Fannie Quigley, the Alaska Gold Rush’s All-in-One Miner, Hunter, Brewer, and Cook
She used mine shafts as a beer fridge and shot bears to get lard for pie crusts.
Tales of Alaska’s gold rushes, which began in the 1890s, are full of larger-than-life men—bold, cantankerous fellows who drank and swore and shot as they chased promises of gold across the stark, untrammeled tundra. But nestled among all the stories of men is the story of Fannie Quigley, a five-foot-tall frontierswoman who spent almost 40 years homesteading and prospecting in Kantishna, a remote Alaskan mining region that would later become part of Denali National Park.
Like the men around her, Quigley drank, swore, and shot bears—but unlike those men, she used her bear lard to create the legendarily flaky crusts of the rhubarb pies she served to her backcountry guests.
Over her decades in the backcountry, Quigley acquired a reputation as not only a renowned hostess and cook, but one of the finest hunters the region had ever seen. Her guests—who were many, despite the fact that her cabin was only accessible by foot or dogsled—were universally impressed by the woman who “tracks her own game, prefers to hunt alone, skins and dresses, packs and caches even such massive beasts as moose and bear, skins out the cape and horns of mountain sheep and can both butcher and cook any game meat to the queen’s taste.”
As Jane G. Haigh details in her book Searching for Fannie Quigley: A Wilderness Life in the Shadow of Mount McKinley, Quigley was born in Wahoo, Nebraska, in 1870 to a community of Czech-speaking immigrants from the Bohemian region of the Austro-Hungarian Empire. Her upbringing inured her to unforgiving environments and ruthless austerity, and her family subsisted as farmers during a time of record-breaking blizzards, plagues of locusts, systemic financial collapse, and a drought that lasted seven years. Still, something in the harsh landscapes and scarce resources of her childhood captured her fascination, and Fannie spent the rest of her life deliberately seeking out the demanding freedoms of the frontier.
At the age of 16, Fannie left home and headed west following the rapidly expanding Union Pacific railroad, where she took jobs cooking in work camps. It was in these camps that she honed her rudimentary English—and, likely, acquired the rich vocabulary of cuss words (once described by a visitor as “figurative language that was fairly Shakespearian [sic] in its rugged raciness”) that would grow to be a cornerstone of her reputation.

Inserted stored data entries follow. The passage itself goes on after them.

/-- The key lines are the host's to write, and the acknowledgement clears REDRAW; neither changes anything else
(10_state.md R22, R25; decisions D21 and D16, log 16, log 12). -/
def Obligations.KeysInAndRedrawAckWriteTheirOwn : Prop :=
  (∀ (s : State) lines rest, s.schedule = .keysIn lines :: rest →
    ∃ t, step s = .next t ∧ t.keys = lines ∧ Unchanged [.keys, .schedule] s t) ∧
  (∀ (s : State) rest, s.schedule = .redrawAck :: rest →
    ∃ t, step s = .next t ∧ t.redraw = false ∧ Unchanged [.redraw, .schedule] s t)

/-! ### Frames -/

/-- The write columns of the access matrix, for all 34 instructions and under every option: an instruction runs and
changes no element outside its row (10_state.md R32; RET leaves STACK: R16, log 16; the counter of RND: log 13). -/
def Obligations.InstructionsWriteOnlyTheirElements : Prop :=
  ∀ (i : Instr) (s : State), ∃ t, exec i s = .next t ∧ Unchanged (i.writes s.cfg) s t

/-- For all 34 instructions: every register but the destination, and VF where R13 lists the instruction, is unchanged
(10_state.md R12, R13; 45_index_memory.md R110). -/
def Obligations.InstructionsWriteOnlyTheirRegisters : Prop :=
  ∀ (i : Instr) (s : State), ∃ t, exec i s = .next t ∧ RegsUnchanged (i.regWrites s.cfg) s t

/-- For all 34 instructions: every byte of memory is unchanged but the bytes stored, three from I by FX33 and X + 1 from
I by FX55 (20_memory.md R43; 45_index_memory.md R108, R109). -/
def Obligations.InstructionsStoreOnlyTheirBytes : Prop :=
  ∀ (i : Instr) (s : State), ∃ t, exec i s = .next t ∧ BytesUnchanged (i.stores s) s t

/-! ### Display clear, control transfer and the stack -/

/-- 41_display_control.md R75: every cell off, REDRAW raised, whatever the ignored nibble, and nothing else. Its
Encoding line is in `PlainRowsDecodeWithTheirFields`. -/
def Obligations.ClsClearsEveryCellAndRaisesRedraw : Prop :=
  ∀ (ign : Nibble) (s : State), ∃ t, exec (.cls ign) s = .next t ∧
    (∀ x y, x < 64 → y < 32 → t.disp.cell x y = false) ∧ t.redraw = true ∧ Unchanged [.disp, .redraw] s t

/-- RET pops into PC; on an empty stack PC becomes the sentinel, whatever it is, and the underflow is reported at the
instruction's address (41_display_control.md R76, R74; 60_exceptions.md R124). The sentinel: log 6; the event and its
address PC - 2: log 14; the kept entry: log 16. Opcode values: log 1; the ignored nibble: log 3. -/
def Obligations.RetPopsOrReportsUnderflow : Prop :=
  Encodes 0xF0FF#16 0x00EE#16 (fun op => .ret (fieldX op)) ∧
  ∀ (ign : Nibble) (s : State),
    (s.sp.val ≠ 0 → ∃ t, exec (.ret ign) s = .next t ∧ t.sp.val + 1 = s.sp.val ∧
      s.stack[t.sp.val]? = some t.pc ∧ Unchanged [.pc, .sp] s t) ∧
    (s.sp.val = 0 → ∃ t, exec (.ret ign) s = .next t ∧ t.pc = Config.underflowSentinel ∧
      t.diag = s.diag ++ [{ code := .stackUnderflow, pc := s.pc - 2#16, opcode := encode (.ret ign) }] ∧
      Unchanged [.pc, .diag] s t)
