/-! ### skipIf -/

@[simp] theorem State.skipIf_v (c : Bool) : (s.skipIf c).v = s.v := by
  unfold State.skipIf; split <;> rfl
@[simp] theorem State.skipIf_pc (c : Bool) : (s.skipIf c).pc = if c then s.pc + 2#16 else s.pc := by
  unfold State.skipIf; split <;> rfl
@[simp] theorem State.skipIf_i (c : Bool) : (s.skipIf c).i = s.i := by
  unfold State.skipIf; split <;> rfl
@[simp] theorem State.skipIf_stack (c : Bool) : (s.skipIf c).stack = s.stack := by
  unfold State.skipIf; split <;> rfl
@[simp] theorem State.skipIf_sp (c : Bool) : (s.skipIf c).sp = s.sp := by
  unfold State.skipIf; split <;> rfl
@[simp] theorem State.skipIf_dt (c : Bool) : (s.skipIf c).dt = s.dt := by
  unfold State.skipIf; split <;> rfl
@[simp] theorem State.skipIf_st (c : Bool) : (s.skipIf c).st = s.st := by
  unfold State.skipIf; split <;> rfl
@[simp] theorem State.skipIf_mem (c : Bool) : (s.skipIf c).mem = s.mem := by
  unfold State.skipIf; split <;> rfl
@[simp] theorem State.skipIf_disp (c : Bool) : (s.skipIf c).disp = s.disp := by
  unfold State.skipIf; split <;> rfl
@[simp] theorem State.skipIf_redraw (c : Bool) : (s.skipIf c).redraw = s.redraw := by
  unfold State.skipIf; split <;> rfl
@[simp] theorem State.skipIf_wait (c : Bool) : (s.skipIf c).wait = s.wait := by
  unfold State.skipIf; split <;> rfl
@[simp] theorem State.skipIf_waitReg (c : Bool) : (s.skipIf c).waitReg = s.waitReg := by
  unfold State.skipIf; split <;> rfl
@[simp] theorem State.skipIf_keys (c : Bool) : (s.skipIf c).keys = s.keys := by
  unfold State.skipIf; split <;> rfl
@[simp] theorem State.skipIf_diag (c : Bool) : (s.skipIf c).diag = s.diag := by
  unfold State.skipIf; split <;> rfl
@[simp] theorem State.skipIf_rand (c : Bool) : (s.skipIf c).rand = s.rand := by
  unfold State.skipIf; split <;> rfl
@[simp] theorem State.skipIf_cfg (c : Bool) : (s.skipIf c).cfg = s.cfg := by
  unfold State.skipIf; split <;> rfl
@[simp] theorem State.skipIf_loadWindow (c : Bool) : (s.skipIf c).loadWindow = s.loadWindow := by
  unfold State.skipIf; split <;> rfl
@[simp] theorem State.skipIf_schedule (c : Bool) : (s.skipIf c).schedule = s.schedule := by
  unfold State.skipIf; split <;> rfl
@[simp] theorem State.skipIf_randCount (c : Bool) : (s.skipIf c).randCount = s.randCount := by
  unfold State.skipIf; split <;> rfl

/-! ### setVThenReset -/

@[simp] theorem State.setVThenReset_pc (x : RegIx) (b : Byte) : (s.setVThenReset x b).pc = s.pc := by
  unfold State.setVThenReset; split <;> rfl
@[simp] theorem State.setVThenReset_i (x : RegIx) (b : Byte) : (s.setVThenReset x b).i = s.i := by
  unfold State.setVThenReset; split <;> rfl
@[simp] theorem State.setVThenReset_stack (x : RegIx) (b : Byte) : (s.setVThenReset x b).stack = s.stack := by
  unfold State.setVThenReset; split <;> rfl
@[simp] theorem State.setVThenReset_sp (x : RegIx) (b : Byte) : (s.setVThenReset x b).sp = s.sp := by
  unfold State.setVThenReset; split <;> rfl
@[simp] theorem State.setVThenReset_dt (x : RegIx) (b : Byte) : (s.setVThenReset x b).dt = s.dt := by
  unfold State.setVThenReset; split <;> rfl
@[simp] theorem State.setVThenReset_st (x : RegIx) (b : Byte) : (s.setVThenReset x b).st = s.st := by
  unfold State.setVThenReset; split <;> rfl
@[simp] theorem State.setVThenReset_mem (x : RegIx) (b : Byte) : (s.setVThenReset x b).mem = s.mem := by
  unfold State.setVThenReset; split <;> rfl
@[simp] theorem State.setVThenReset_disp (x : RegIx) (b : Byte) : (s.setVThenReset x b).disp = s.disp := by
  unfold State.setVThenReset; split <;> rfl
@[simp] theorem State.setVThenReset_redraw (x : RegIx) (b : Byte) : (s.setVThenReset x b).redraw = s.redraw := by
  unfold State.setVThenReset; split <;> rfl
@[simp] theorem State.setVThenReset_wait (x : RegIx) (b : Byte) : (s.setVThenReset x b).wait = s.wait := by
  unfold State.setVThenReset; split <;> rfl
@[simp] theorem State.setVThenReset_waitReg (x : RegIx) (b : Byte) : (s.setVThenReset x b).waitReg = s.waitReg := by
  unfold State.setVThenReset; split <;> rfl
@[simp] theorem State.setVThenReset_keys (x : RegIx) (b : Byte) : (s.setVThenReset x b).keys = s.keys := by
  unfold State.setVThenReset; split <;> rfl
@[simp] theorem State.setVThenReset_diag (x : RegIx) (b : Byte) : (s.setVThenReset x b).diag = s.diag := by
  unfold State.setVThenReset; split <;> rfl
@[simp] theorem State.setVThenReset_rand (x : RegIx) (b : Byte) : (s.setVThenReset x b).rand = s.rand := by
  unfold State.setVThenReset; split <;> rfl
@[simp] theorem State.setVThenReset_cfg (x : RegIx) (b : Byte) : (s.setVThenReset x b).cfg = s.cfg := by
  unfold State.setVThenReset; split <;> rfl
@[simp] theorem State.setVThenReset_loadWindow (x : RegIx) (b : Byte) : (s.setVThenReset x b).loadWindow = s.loadWindow := by
  unfold State.setVThenReset; split <;> rfl
@[simp] theorem State.setVThenReset_schedule (x : RegIx) (b : Byte) : (s.setVThenReset x b).schedule = s.schedule := by
  unfold State.setVThenReset; split <;> rfl
@[simp] theorem State.setVThenReset_randCount (x : RegIx) (b : Byte) : (s.setVThenReset x b).randCount = s.randCount := by
  unfold State.setVThenReset; split <;> rfl

/-! ### bumpI -/

@[simp] theorem State.bumpI_v (x : RegIx) : (s.bumpI x).v = s.v := by
  unfold State.bumpI; split <;> rfl
@[simp] theorem State.bumpI_pc (x : RegIx) : (s.bumpI x).pc = s.pc := by
  unfold State.bumpI; split <;> rfl
@[simp] theorem State.bumpI_i (x : RegIx) : (s.bumpI x).i = if s.cfg.memIncI then s.indexed (x.toNat + 1) else s.i := by
  unfold State.bumpI; split <;> rfl
@[simp] theorem State.bumpI_stack (x : RegIx) : (s.bumpI x).stack = s.stack := by
  unfold State.bumpI; split <;> rfl
@[simp] theorem State.bumpI_sp (x : RegIx) : (s.bumpI x).sp = s.sp := by
  unfold State.bumpI; split <;> rfl
@[simp] theorem State.bumpI_dt (x : RegIx) : (s.bumpI x).dt = s.dt := by
  unfold State.bumpI; split <;> rfl
@[simp] theorem State.bumpI_st (x : RegIx) : (s.bumpI x).st = s.st := by
  unfold State.bumpI; split <;> rfl
@[simp] theorem State.bumpI_mem (x : RegIx) : (s.bumpI x).mem = s.mem := by
  unfold State.bumpI; split <;> rfl
@[simp] theorem State.bumpI_disp (x : RegIx) : (s.bumpI x).disp = s.disp := by
  unfold State.bumpI; split <;> rfl
@[simp] theorem State.bumpI_redraw (x : RegIx) : (s.bumpI x).redraw = s.redraw := by
  unfold State.bumpI; split <;> rfl
@[simp] theorem State.bumpI_wait (x : RegIx) : (s.bumpI x).wait = s.wait := by
  unfold State.bumpI; split <;> rfl
@[simp] theorem State.bumpI_waitReg (x : RegIx) : (s.bumpI x).waitReg = s.waitReg := by
  unfold State.bumpI; split <;> rfl
@[simp] theorem State.bumpI_keys (x : RegIx) : (s.bumpI x).keys = s.keys := by
  unfold State.bumpI; split <;> rfl
@[simp] theorem State.bumpI_diag (x : RegIx) : (s.bumpI x).diag = s.diag := by
  unfold State.bumpI; split <;> rfl
@[simp] theorem State.bumpI_rand (x : RegIx) : (s.bumpI x).rand = s.rand := by
  unfold State.bumpI; split <;> rfl
@[simp] theorem State.bumpI_cfg (x : RegIx) : (s.bumpI x).cfg = s.cfg := by
  unfold State.bumpI; split <;> rfl
@[simp] theorem State.bumpI_loadWindow (x : RegIx) : (s.bumpI x).loadWindow = s.loadWindow := by
  unfold State.bumpI; split <;> rfl
@[simp] theorem State.bumpI_schedule (x : RegIx) : (s.bumpI x).schedule = s.schedule := by
  unfold State.bumpI; split <;> rfl
@[simp] theorem State.bumpI_randCount (x : RegIx) : (s.bumpI x).randCount = s.randCount := by
  unfold State.bumpI; split <;> rfl

/-! ### applyKeys -/

@[simp] theorem State.applyKeys_v (l : Word) : (s.applyKeys l).v = s.v := rfl
@[simp] theorem State.applyKeys_pc (l : Word) : (s.applyKeys l).pc = s.pc := rfl
@[simp] theorem State.applyKeys_i (l : Word) : (s.applyKeys l).i = s.i := rfl
@[simp] theorem State.applyKeys_stack (l : Word) : (s.applyKeys l).stack = s.stack := rfl
@[simp] theorem State.applyKeys_sp (l : Word) : (s.applyKeys l).sp = s.sp := rfl
@[simp] theorem State.applyKeys_dt (l : Word) : (s.applyKeys l).dt = s.dt := rfl
@[simp] theorem State.applyKeys_st (l : Word) : (s.applyKeys l).st = s.st := rfl
@[simp] theorem State.applyKeys_mem (l : Word) : (s.applyKeys l).mem = s.mem := rfl
@[simp] theorem State.applyKeys_disp (l : Word) : (s.applyKeys l).disp = s.disp := rfl
@[simp] theorem State.applyKeys_redraw (l : Word) : (s.applyKeys l).redraw = s.redraw := rfl
@[simp] theorem State.applyKeys_wait (l : Word) : (s.applyKeys l).wait = s.wait := rfl
@[simp] theorem State.applyKeys_waitReg (l : Word) : (s.applyKeys l).waitReg = s.waitReg := rfl
@[simp] theorem State.applyKeys_keys (l : Word) : (s.applyKeys l).keys = l := rfl
@[simp] theorem State.applyKeys_diag (l : Word) : (s.applyKeys l).diag = s.diag := rfl
@[simp] theorem State.applyKeys_rand (l : Word) : (s.applyKeys l).rand = s.rand := rfl
@[simp] theorem State.applyKeys_cfg (l : Word) : (s.applyKeys l).cfg = s.cfg := rfl
@[simp] theorem State.applyKeys_loadWindow (l : Word) : (s.applyKeys l).loadWindow = s.loadWindow := rfl
@[simp] theorem State.applyKeys_schedule (l : Word) : (s.applyKeys l).schedule = s.schedule := rfl
@[simp] theorem State.applyKeys_randCount (l : Word) : (s.applyKeys l).randCount = s.randCount := rfl
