-- ==== Sys2Proof/Laws/Transfer.lean ====
section
/-! SUPPORT. What a block store and a block load do (45_index_memory.md R109, R110): the cells or registers they write, and
that they write nothing else. -/

namespace Sys2Proof
namespace Machine

theorem ea_indexed_toNat (s : State) (k : Nat) : (ea (s.indexed k)).toNat = (s.i.toNat + k) % 4096 := by
  simp only [ea, State.indexed, BitVec.extractLsb'_toNat, BitVec.toNat_add, BitVec.toNat_ofNat, Nat.shiftRight_zero]
  omega

/-- Two bytes of one transfer of at most 4096 bytes share a cell only if they are the same byte. -/
theorem ea_indexed_inj {s : State} {j k : Nat} (hj : j < 4096) (hk : k < 4096)
    (h : ea (s.indexed j) = ea (s.indexed k)) : j = k := by
  have := congrArg BitVec.toNat h
  rw [ea_indexed_toNat, ea_indexed_toNat] at this
  omega

theorem State.storeRegsFrom_unchanged (n k : Nat) (s : State) : Unchanged [.mem] s (s.storeRegsFrom k n) := by
  induction n generalizing k s with
  | zero => exact Unchanged.refl _ s
  | succ n ih => exact (Unchanged.writeByte s _ _).trans (ih _ _)

/-- A block store leaves every byte outside its cells. -/
theorem State.storeRegsFrom_other (n k : Nat) (s : State) (a : Word)
    (h : ∀ j, k ≤ j → j < k + n → ea a ≠ ea (s.indexed j)) : (s.storeRegsFrom k n).readByte a = s.readByte a := by
  induction n generalizing k s with
  | zero => rfl
  | succ n ih =>
    rw [State.storeRegsFrom, ih]
    · rw [State.readByte_writeByte, if_neg (h k le_rfl (by omega))]
    · intro j h1 h2; exact h j (by omega) (by omega)

/-- A block store of at most 16 registers puts `V[j]` at `Ea(I + j)`. -/
theorem State.storeRegsFrom_stored (n k : Nat) (s : State) (hn : k + n ≤ 16) (j : Nat) (h1 : k ≤ j) (h2 : j < k + n) :
    (s.storeRegsFrom k n).readByte (s.indexed j) = s.getV (BitVec.ofNat 4 j) := by
  induction n generalizing k s with
  | zero => omega
  | succ n ih =>
    rw [State.storeRegsFrom]
    rcases Nat.eq_or_lt_of_le h1 with rfl | hlt
    · rw [State.storeRegsFrom_other, State.readByte_writeByte, if_pos rfl]
      intro m hm1 hm2 he
      have := ea_indexed_inj (s := s) (by omega) (by omega) he
      omega
    · exact ih (k + 1) _ (by omega) hlt (by omega)

/-- A block store keeps memory's canonical form. -/
theorem State.storeRegsFrom_wf (n k : Nat) {s : State} (h : Memory.wf s.cfg.font s.mem) :
    Memory.wf (s.storeRegsFrom k n).cfg.font (s.storeRegsFrom k n).mem := by
  induction n generalizing k s with
  | zero => exact h
  | succ n ih => exact ih (k + 1) (s := s.writeByte _ _) (State.writeByte_wf h _ _)

theorem State.loadRegsFrom_unchanged (n k : Nat) (s : State) : Unchanged [.v] s (s.loadRegsFrom k n) := by
  induction n generalizing k s with
  | zero => exact Unchanged.refl _ s
  | succ n ih => exact (Unchanged.setV s _ _).trans (ih _ _)

theorem ofNat4_inj {j k : Nat} (hj : j < 16) (hk : k < 16) (h : BitVec.ofNat 4 j = BitVec.ofNat 4 k) : j = k := by
  have := congrArg BitVec.toNat h
  simp only [BitVec.toNat_ofNat] at this
  omega

/-- A block load leaves every register outside its range. -/
theorem State.loadRegsFrom_other (n k : Nat) (s : State) (r : RegIx)
    (h : ∀ j, k ≤ j → j < k + n → r ≠ BitVec.ofNat 4 j) : (s.loadRegsFrom k n).getV r = s.getV r := by
  induction n generalizing k s with
  | zero => rfl
  | succ n ih =>
    rw [State.loadRegsFrom, ih]
    · rw [State.getV_setV, if_neg (h k le_rfl (by omega))]
    · intro j h1 h2; exact h j (by omega) (by omega)

/-- A block load of at most 16 registers puts the byte at `Ea(I + j)` into `V[j]`. -/
theorem State.loadRegsFrom_loaded (n k : Nat) (s : State) (hn : k + n ≤ 16) (j : Nat) (h1 : k ≤ j) (h2 : j < k + n) :
    (s.loadRegsFrom k n).getV (BitVec.ofNat 4 j) = s.readByte (s.indexed j) := by
  induction n generalizing k s with
  | zero => omega
  | succ n ih =>
    rw [State.loadRegsFrom]
    rcases Nat.eq_or_lt_of_le h1 with rfl | hlt
    · rw [State.loadRegsFrom_other, State.getV_setV, if_pos rfl]
      intro m hm1 hm2 he
      have := ofNat4_inj (by omega) (by omega) he
      omega
    · rw [ih (k + 1) _ (by omega) hlt (by omega), State.readByte_setV]
      rfl

/-- A block load writes registers only: memory and options are the same data. -/
theorem State.loadRegsFrom_mem (n k : Nat) (s : State) : (s.loadRegsFrom k n).mem = s.mem := by
  induction n generalizing k s with
  | zero => rfl
  | succ n ih => rw [State.loadRegsFrom, ih]; rfl

end Machine
end Sys2Proof
end

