/-- S10, and V-I7's last. -/
theorem test_ldF : run (r0.setV 0x2#4 0x0A#8) 0xF229 (fun t => t.i) = some 0x0082#16 ∧
    run (r0.setV 0x2#4 0xFF#8) 0xF229 (fun t => t.i) = some 0x054B#16 := by decide

/-- V-I9. -/
theorem test_ldB_wraps : run ((r0.setI 0x0FFF#16).setV 0x2#4 156#8) 0xF233
    (fun t => (t.readByte 0x0FFF#16, t.readByte 0x0000#16, t.readByte 0x0001#16, t.i)) =
    some (0x01#8, 0x05#8, 0x06#8, 0x0FFF#16) := by decide

/-- V-I10. -/
theorem test_stRegs : run (((r0.setI 0x0300#16).setV 0x0#4 0x11#8).setV 0x1#4 0x22#8) 0xF155
    (fun t => (t.readByte 0x0300#16, t.readByte 0x0301#16, t.readByte 0x0302#16, t.i)) =
    some (0x11#8, 0x22#8, 0x00#8, 0x0302#16) := by decide

/-- V-I11. -/
theorem test_stRegs_keeps_i : run ((withCfg fun c => { c with memIncI := false }).setI 0x0300#16) 0xF155 (fun t => t.i) =
    some 0x0300#16 := by decide

/-- V-I14. -/
theorem test_ldRegs : run ((r0.setI 0x0300#16).writeByte 0x0300#16 0x42#8) 0xF065 (fun t => (t.getV 0x0#4, t.i)) =
    some (0x42#8, 0x0301#16) := by decide

/-- V-D5. -/
theorem test_drw_collides : run (((r0.setI 0x0300#16).writeByte 0x0300#16 0x81#8).setDisp (Display.toggle 0#2048 0 0))
    0xD121 (fun t => (t.disp.cell 0 0, t.disp.cell 7 0, t.getV 0xF#4, t.redraw)) =
    some (false, true, 0x01#8, true) := by decide +kernel

/-- V-D10 and V-D11, one row: the cell past the right edge is clipped, or drawn at the left under the wrap option. -/
theorem test_drw_edges :
    run ((((r0.setI 0x0300#16).writeByte 0x0300#16 0xFF#8).setV 0x0#4 60#8).setV 0x1#4 31#8) 0xD012
      (fun t => (t.disp.cell 63 31, t.disp.cell 0 31)) = some (true, false) ∧
    run (((((withCfg fun c => { c with displayWrap := true }).setI 0x0300#16).writeByte 0x0300#16 0xFF#8).setV
      0x0#4 60#8).setV 0x1#4 31#8) 0xD012 (fun t => (t.disp.cell 63 31, t.disp.cell 0 31)) = some (true, true) := by decide +kernel

/-- V-A27, V-X1. -/
theorem test_unknown : run r0 0x8128 (fun t => (t.pc, t.diag)) =
      some (0x0202#16, [{ code := .unknownOpcode, pc := 0x0200#16, opcode := 0x8128#16 }]) ∧
    run r0 0x0123 (fun t => (t.pc, t.diag)) =
      some (0x0202#16, [{ code := .unknownOpcode, pc := 0x0200#16, opcode := 0x0123#16 }]) := by decide

/-- The codes of 60_exceptions.md R122. -/
theorem test_diag_codes : (DiagCode.stackOverflow.number, DiagCode.stackUnderflow.number, DiagCode.unknownOpcode.number) =
    (1, 2, 3) := by decide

After arriving on the West Coast, Quigley heard whispers of gold in the North and latched onto reports that it was impossible to find decent food. Counting on her experience as a camp cook, she joined the rush surging north to the Klondike and landed in Dawson City, Canada, in 1897. She quickly learned that miners, in their haste to be the first on site to stake new claims, would stampede into the backcountry without even the most basic essentials needed to feed themselves. Capitalizing on this lack of foresight, Fannie earned herself the nickname “Fannie the Hike” by walking dozens—sometimes hundreds—of miles into the wilderness with her sheet-metal Yukon stove and kitchen gear to set up shop fixing meals for ill-prepared miners.
Though Fannie entered the gold rush through cooking, she quickly got into the mining game herself, and in 1900, staked her first claim in Clear Creek, which lay over 100 miles east of Dawson. Here, she met her first husband, Agnes McKenzie. The pair married on October 1, 1900, and together they operated a roadhouse near the small settlement of Gold Bottom. The two were well-known drinkers, and their relationship was punctuated with screaming matches, broken furniture, and mutual black eyes. In 1903, Fannie walked out of both her front door and her marriage—and kept walking for 800 miles down the Yukon River before crossing out of Canada and landing in the town of Rampart, Alaska.
After a handful of years chasing rumors of rich claims in the frontier towns of Tanana and Chena, Quigley set out in 1906 towards whispers of gold in Kantishna, a remote patch of tundra that lay hundreds of miles and multiple mountain passes from the nearest town. No roads led into the region, and supplies were arduously pulled in by dogsled. It was here, amidst rolling hills that looked out on the jutting peaks of Mt. McKinley and the Alaskan Range, that Fannie crossed paths with her second husband, “long legged” Joe Quigley. Although the pair lived together for over a decade before becoming officially married in 1918, friends and community referred to them as man and wife out of a discomfort with the societal shame of unmarried cohabitation.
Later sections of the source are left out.